Here are the records. Write out exactly the lines between the one holding "(s.to (setPoll b" and the one holding "(limits u).channel d.cfg.uwbCh", inclusive.

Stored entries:
───

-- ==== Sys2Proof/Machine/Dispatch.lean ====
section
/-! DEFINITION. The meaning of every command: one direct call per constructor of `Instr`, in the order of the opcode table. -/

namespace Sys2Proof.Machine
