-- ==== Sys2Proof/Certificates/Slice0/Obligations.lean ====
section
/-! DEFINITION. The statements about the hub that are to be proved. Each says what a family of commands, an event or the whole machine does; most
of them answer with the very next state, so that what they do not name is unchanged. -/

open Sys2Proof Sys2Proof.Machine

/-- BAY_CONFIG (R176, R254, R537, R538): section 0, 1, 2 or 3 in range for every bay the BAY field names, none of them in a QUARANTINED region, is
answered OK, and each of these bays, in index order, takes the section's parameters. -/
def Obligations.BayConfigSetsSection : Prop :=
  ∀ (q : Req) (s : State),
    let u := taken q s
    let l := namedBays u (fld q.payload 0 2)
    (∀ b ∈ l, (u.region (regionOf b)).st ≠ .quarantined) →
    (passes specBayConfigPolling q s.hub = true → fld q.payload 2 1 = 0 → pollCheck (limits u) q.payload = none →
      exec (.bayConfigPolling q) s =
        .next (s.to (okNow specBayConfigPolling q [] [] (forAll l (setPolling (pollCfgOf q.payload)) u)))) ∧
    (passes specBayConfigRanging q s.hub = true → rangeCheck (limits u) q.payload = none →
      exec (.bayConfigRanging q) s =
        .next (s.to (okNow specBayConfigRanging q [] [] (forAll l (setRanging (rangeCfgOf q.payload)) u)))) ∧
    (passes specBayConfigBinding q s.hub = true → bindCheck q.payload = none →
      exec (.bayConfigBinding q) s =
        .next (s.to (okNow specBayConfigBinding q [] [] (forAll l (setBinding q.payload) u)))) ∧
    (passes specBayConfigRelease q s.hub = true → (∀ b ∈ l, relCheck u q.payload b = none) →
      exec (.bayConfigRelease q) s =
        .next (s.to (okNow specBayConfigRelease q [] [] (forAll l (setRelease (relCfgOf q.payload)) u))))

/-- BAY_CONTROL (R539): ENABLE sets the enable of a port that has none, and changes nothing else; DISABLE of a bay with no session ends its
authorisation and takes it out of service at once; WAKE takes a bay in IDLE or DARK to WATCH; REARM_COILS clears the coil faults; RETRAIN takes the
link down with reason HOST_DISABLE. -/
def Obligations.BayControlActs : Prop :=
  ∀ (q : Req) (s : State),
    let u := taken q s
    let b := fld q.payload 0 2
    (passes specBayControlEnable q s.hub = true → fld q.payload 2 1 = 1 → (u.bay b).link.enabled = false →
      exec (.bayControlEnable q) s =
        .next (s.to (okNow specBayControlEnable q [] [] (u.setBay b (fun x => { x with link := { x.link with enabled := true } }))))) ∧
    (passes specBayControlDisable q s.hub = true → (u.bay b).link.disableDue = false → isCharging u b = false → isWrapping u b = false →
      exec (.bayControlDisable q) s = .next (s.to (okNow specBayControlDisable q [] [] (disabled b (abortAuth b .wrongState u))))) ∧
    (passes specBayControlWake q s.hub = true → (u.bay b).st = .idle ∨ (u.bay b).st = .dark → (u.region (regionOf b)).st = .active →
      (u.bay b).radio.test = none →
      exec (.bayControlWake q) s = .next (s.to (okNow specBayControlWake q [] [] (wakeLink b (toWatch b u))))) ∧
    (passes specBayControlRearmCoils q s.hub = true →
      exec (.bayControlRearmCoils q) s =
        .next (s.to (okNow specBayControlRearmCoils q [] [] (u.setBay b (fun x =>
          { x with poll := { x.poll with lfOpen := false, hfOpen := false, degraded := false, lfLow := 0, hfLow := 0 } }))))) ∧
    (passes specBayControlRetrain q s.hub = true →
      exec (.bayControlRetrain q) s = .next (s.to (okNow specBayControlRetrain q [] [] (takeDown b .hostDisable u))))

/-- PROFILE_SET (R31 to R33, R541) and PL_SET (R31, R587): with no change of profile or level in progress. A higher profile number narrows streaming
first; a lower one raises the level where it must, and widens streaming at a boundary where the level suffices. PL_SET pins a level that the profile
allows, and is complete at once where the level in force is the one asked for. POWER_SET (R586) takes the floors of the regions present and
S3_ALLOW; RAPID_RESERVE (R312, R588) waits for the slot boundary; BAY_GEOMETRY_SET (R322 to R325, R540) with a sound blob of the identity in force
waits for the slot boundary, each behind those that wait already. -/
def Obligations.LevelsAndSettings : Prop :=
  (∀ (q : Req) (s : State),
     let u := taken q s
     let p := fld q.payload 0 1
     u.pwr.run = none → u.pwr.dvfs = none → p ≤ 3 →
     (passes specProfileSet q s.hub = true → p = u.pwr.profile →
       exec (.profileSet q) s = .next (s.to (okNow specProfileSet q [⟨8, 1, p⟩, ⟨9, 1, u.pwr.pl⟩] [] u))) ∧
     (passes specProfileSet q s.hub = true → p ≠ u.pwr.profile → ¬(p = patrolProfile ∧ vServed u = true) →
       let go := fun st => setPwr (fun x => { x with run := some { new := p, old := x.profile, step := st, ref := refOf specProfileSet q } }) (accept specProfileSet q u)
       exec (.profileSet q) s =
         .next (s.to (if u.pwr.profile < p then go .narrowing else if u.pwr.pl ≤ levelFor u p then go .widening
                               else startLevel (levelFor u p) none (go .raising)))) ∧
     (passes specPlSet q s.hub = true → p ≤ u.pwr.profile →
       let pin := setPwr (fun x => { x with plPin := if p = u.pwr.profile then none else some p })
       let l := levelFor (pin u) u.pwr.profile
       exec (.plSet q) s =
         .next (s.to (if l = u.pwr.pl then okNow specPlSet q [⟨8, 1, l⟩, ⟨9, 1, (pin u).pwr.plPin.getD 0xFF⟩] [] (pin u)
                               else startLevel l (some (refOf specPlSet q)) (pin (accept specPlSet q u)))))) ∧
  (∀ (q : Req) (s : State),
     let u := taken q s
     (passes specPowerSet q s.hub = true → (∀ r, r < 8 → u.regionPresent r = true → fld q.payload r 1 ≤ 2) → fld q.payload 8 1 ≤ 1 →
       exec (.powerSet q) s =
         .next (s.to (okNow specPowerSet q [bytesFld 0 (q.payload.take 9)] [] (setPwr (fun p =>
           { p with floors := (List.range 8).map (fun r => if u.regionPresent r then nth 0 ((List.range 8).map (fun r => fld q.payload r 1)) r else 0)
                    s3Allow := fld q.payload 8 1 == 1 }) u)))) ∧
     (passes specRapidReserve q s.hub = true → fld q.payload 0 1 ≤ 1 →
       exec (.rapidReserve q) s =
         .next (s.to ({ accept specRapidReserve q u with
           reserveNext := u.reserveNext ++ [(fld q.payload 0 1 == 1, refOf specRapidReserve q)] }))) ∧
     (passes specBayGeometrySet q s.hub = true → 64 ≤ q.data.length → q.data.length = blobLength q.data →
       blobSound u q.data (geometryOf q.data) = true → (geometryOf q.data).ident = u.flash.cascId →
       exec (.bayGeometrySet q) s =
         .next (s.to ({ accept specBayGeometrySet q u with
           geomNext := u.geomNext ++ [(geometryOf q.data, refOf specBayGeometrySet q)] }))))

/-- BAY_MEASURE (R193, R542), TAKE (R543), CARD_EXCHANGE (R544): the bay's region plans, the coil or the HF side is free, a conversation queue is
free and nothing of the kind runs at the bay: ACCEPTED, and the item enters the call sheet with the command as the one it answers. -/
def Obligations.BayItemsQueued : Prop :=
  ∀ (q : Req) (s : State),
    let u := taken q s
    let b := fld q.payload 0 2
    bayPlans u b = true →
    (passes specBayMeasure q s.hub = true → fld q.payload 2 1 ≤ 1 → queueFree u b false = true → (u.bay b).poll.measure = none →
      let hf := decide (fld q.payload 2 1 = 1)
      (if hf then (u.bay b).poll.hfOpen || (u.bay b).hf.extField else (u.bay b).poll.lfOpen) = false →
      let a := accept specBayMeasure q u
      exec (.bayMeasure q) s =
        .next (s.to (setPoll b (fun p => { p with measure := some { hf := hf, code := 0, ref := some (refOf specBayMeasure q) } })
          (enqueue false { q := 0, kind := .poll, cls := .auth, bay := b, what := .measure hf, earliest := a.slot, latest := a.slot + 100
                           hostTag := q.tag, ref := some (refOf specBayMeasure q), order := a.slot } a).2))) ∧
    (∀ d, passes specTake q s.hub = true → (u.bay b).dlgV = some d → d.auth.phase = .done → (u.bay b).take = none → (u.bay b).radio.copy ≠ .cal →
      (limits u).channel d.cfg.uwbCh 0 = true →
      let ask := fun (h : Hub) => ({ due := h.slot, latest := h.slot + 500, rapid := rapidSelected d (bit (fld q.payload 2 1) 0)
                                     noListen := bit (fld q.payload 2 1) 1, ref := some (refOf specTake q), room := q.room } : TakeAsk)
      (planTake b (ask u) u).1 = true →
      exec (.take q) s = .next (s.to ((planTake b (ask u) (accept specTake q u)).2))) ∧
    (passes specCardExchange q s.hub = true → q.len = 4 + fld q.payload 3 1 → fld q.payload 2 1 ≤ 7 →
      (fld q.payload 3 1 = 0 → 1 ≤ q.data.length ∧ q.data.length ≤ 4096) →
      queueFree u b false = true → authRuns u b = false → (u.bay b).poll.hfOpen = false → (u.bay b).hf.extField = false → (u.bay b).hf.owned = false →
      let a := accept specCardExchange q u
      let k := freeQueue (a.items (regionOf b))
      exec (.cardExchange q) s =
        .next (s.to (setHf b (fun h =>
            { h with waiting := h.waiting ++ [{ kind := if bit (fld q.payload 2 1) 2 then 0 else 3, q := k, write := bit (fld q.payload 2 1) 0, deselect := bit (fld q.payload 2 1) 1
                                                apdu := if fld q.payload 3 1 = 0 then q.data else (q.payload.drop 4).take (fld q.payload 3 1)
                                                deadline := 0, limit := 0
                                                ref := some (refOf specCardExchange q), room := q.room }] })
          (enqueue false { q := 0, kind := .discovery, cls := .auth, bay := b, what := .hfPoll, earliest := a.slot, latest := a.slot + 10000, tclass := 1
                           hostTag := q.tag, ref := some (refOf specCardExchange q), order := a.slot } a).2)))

───

**WORKED SOLUTION:**
        .next (s.to (setPoll b (fun p => { p with measure := some { hf := hf, code := 0, ref := some (refOf specBayMeasure q) } })
          (enqueue false { q := 0, kind := .poll, cls := .auth, bay := b, what := .measure hf, earliest := a.slot, latest := a.slot + 100
                           hostTag := q.tag, ref := some (refOf specBayMeasure q), order := a.slot } a).2))) ∧
    (∀ d, passes specTake q s.hub = true → (u.bay b).dlgV = some d → d.auth.phase = .done → (u.bay b).take = none → (u.bay b).radio.copy ≠ .cal →
      (limits u).channel d.cfg.uwbCh 0 = true →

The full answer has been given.